Instructions for the task:
Copy, from the data below, each line that has the word "package".
----
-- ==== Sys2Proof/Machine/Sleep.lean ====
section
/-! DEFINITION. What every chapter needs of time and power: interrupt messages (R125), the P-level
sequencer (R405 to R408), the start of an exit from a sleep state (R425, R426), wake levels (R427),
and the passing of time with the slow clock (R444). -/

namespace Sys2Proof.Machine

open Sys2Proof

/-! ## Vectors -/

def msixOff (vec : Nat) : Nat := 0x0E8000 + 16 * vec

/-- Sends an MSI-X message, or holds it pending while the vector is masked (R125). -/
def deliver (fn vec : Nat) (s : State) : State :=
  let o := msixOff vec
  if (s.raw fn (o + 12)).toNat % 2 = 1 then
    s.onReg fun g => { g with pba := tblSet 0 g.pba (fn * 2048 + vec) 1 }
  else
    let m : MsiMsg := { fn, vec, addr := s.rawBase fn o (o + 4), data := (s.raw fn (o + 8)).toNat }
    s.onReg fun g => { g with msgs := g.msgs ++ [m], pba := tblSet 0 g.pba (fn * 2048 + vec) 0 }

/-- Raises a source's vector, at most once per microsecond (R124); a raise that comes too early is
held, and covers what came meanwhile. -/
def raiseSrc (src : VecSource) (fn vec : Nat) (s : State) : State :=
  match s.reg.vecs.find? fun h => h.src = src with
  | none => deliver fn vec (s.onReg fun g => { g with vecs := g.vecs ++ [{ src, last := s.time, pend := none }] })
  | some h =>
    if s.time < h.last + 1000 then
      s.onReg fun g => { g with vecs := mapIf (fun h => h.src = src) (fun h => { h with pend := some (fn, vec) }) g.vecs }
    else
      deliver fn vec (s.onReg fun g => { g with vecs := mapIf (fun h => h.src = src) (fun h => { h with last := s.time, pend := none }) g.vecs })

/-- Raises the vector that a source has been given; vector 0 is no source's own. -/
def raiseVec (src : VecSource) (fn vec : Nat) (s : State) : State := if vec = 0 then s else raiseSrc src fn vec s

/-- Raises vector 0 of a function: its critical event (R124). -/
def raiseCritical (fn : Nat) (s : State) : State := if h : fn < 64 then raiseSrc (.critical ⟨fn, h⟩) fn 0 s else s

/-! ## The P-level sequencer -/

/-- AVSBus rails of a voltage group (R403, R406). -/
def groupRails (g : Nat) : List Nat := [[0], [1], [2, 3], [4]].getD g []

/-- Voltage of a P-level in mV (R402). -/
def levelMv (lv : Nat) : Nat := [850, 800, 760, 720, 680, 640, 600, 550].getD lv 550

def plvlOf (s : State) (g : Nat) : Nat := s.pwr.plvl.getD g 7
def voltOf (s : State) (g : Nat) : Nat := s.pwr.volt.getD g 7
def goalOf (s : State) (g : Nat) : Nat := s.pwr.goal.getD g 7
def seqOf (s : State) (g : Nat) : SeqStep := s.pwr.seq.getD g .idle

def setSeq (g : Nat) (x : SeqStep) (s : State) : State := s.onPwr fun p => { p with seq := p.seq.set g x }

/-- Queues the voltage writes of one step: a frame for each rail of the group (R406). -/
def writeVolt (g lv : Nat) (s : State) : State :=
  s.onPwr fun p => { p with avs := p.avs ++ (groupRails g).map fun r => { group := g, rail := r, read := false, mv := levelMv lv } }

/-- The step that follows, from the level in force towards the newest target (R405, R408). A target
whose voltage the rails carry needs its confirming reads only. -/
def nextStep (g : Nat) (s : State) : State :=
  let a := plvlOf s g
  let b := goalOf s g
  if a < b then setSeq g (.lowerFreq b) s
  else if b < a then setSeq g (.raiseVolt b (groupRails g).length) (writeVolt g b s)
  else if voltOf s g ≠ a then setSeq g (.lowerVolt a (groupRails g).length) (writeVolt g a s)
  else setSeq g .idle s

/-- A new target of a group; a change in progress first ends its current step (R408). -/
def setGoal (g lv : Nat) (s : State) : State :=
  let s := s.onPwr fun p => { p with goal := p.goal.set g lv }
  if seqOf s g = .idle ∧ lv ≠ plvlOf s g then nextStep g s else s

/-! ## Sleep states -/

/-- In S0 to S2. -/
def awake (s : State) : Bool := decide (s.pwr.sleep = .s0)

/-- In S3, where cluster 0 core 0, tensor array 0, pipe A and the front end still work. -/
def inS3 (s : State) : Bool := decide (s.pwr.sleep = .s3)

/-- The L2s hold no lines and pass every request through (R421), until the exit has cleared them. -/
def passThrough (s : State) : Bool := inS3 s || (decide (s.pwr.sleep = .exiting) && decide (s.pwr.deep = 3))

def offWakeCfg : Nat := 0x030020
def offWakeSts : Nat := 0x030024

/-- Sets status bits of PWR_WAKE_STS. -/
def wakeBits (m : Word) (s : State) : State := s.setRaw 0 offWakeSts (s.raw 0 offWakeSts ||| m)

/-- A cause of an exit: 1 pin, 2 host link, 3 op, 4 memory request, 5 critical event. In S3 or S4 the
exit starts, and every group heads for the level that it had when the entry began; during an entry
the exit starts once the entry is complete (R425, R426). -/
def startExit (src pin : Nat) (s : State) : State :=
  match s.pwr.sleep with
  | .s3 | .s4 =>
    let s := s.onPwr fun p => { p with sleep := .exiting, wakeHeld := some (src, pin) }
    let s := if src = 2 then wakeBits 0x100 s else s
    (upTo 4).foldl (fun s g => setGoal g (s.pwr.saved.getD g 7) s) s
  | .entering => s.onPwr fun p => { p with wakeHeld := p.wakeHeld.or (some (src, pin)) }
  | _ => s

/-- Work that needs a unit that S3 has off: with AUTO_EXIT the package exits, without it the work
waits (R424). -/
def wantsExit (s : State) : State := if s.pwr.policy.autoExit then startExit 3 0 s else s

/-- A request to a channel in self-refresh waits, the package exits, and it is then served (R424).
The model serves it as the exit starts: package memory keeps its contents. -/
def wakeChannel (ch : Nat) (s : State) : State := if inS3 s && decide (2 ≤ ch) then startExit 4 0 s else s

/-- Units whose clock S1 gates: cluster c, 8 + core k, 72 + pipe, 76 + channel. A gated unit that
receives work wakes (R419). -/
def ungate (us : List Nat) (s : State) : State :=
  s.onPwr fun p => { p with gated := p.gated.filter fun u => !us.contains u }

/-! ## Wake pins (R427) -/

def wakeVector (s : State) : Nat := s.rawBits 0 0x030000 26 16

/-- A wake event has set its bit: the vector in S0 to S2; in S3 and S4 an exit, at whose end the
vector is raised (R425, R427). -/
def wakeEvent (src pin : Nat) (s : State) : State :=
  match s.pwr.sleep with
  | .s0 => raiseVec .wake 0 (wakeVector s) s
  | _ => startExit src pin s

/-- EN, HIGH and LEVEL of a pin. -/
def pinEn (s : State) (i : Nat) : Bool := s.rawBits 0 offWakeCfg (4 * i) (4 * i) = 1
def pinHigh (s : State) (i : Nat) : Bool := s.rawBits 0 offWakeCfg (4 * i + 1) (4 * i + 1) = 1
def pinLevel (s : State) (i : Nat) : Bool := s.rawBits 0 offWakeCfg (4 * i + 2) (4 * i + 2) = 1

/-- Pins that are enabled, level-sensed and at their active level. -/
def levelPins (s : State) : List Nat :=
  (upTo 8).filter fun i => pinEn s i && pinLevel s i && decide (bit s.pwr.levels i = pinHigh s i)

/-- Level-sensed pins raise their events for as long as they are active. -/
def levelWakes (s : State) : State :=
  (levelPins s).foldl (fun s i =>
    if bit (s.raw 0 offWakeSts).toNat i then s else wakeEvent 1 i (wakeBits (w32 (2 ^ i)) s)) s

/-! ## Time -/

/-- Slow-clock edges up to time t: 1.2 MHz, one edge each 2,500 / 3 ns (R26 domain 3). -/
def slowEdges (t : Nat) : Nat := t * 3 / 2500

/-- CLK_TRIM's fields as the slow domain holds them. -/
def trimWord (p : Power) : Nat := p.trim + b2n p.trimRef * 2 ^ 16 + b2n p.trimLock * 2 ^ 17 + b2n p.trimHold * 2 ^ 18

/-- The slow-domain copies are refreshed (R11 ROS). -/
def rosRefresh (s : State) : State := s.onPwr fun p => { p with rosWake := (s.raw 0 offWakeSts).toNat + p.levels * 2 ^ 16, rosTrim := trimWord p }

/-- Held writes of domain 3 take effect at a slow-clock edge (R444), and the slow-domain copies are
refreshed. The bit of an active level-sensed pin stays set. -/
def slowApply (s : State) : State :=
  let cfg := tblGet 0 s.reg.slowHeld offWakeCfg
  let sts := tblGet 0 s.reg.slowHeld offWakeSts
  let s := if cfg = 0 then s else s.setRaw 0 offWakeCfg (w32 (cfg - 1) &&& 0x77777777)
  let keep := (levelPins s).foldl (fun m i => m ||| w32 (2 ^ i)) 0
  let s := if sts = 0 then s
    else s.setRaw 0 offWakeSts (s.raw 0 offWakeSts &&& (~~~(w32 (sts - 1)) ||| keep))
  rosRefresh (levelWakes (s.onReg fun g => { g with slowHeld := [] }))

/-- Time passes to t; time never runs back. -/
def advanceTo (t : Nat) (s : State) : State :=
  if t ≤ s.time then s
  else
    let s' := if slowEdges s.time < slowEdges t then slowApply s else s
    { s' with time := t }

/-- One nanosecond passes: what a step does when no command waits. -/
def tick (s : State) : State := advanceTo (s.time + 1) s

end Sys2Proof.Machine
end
----
Written solution:
/-- Work that needs a unit that S3 has off: with AUTO_EXIT the package exits, without it the work
/-- A request to a channel in self-refresh waits, the package exits, and it is then served (R424).
The model serves it as the exit starts: package memory keeps its contents. -/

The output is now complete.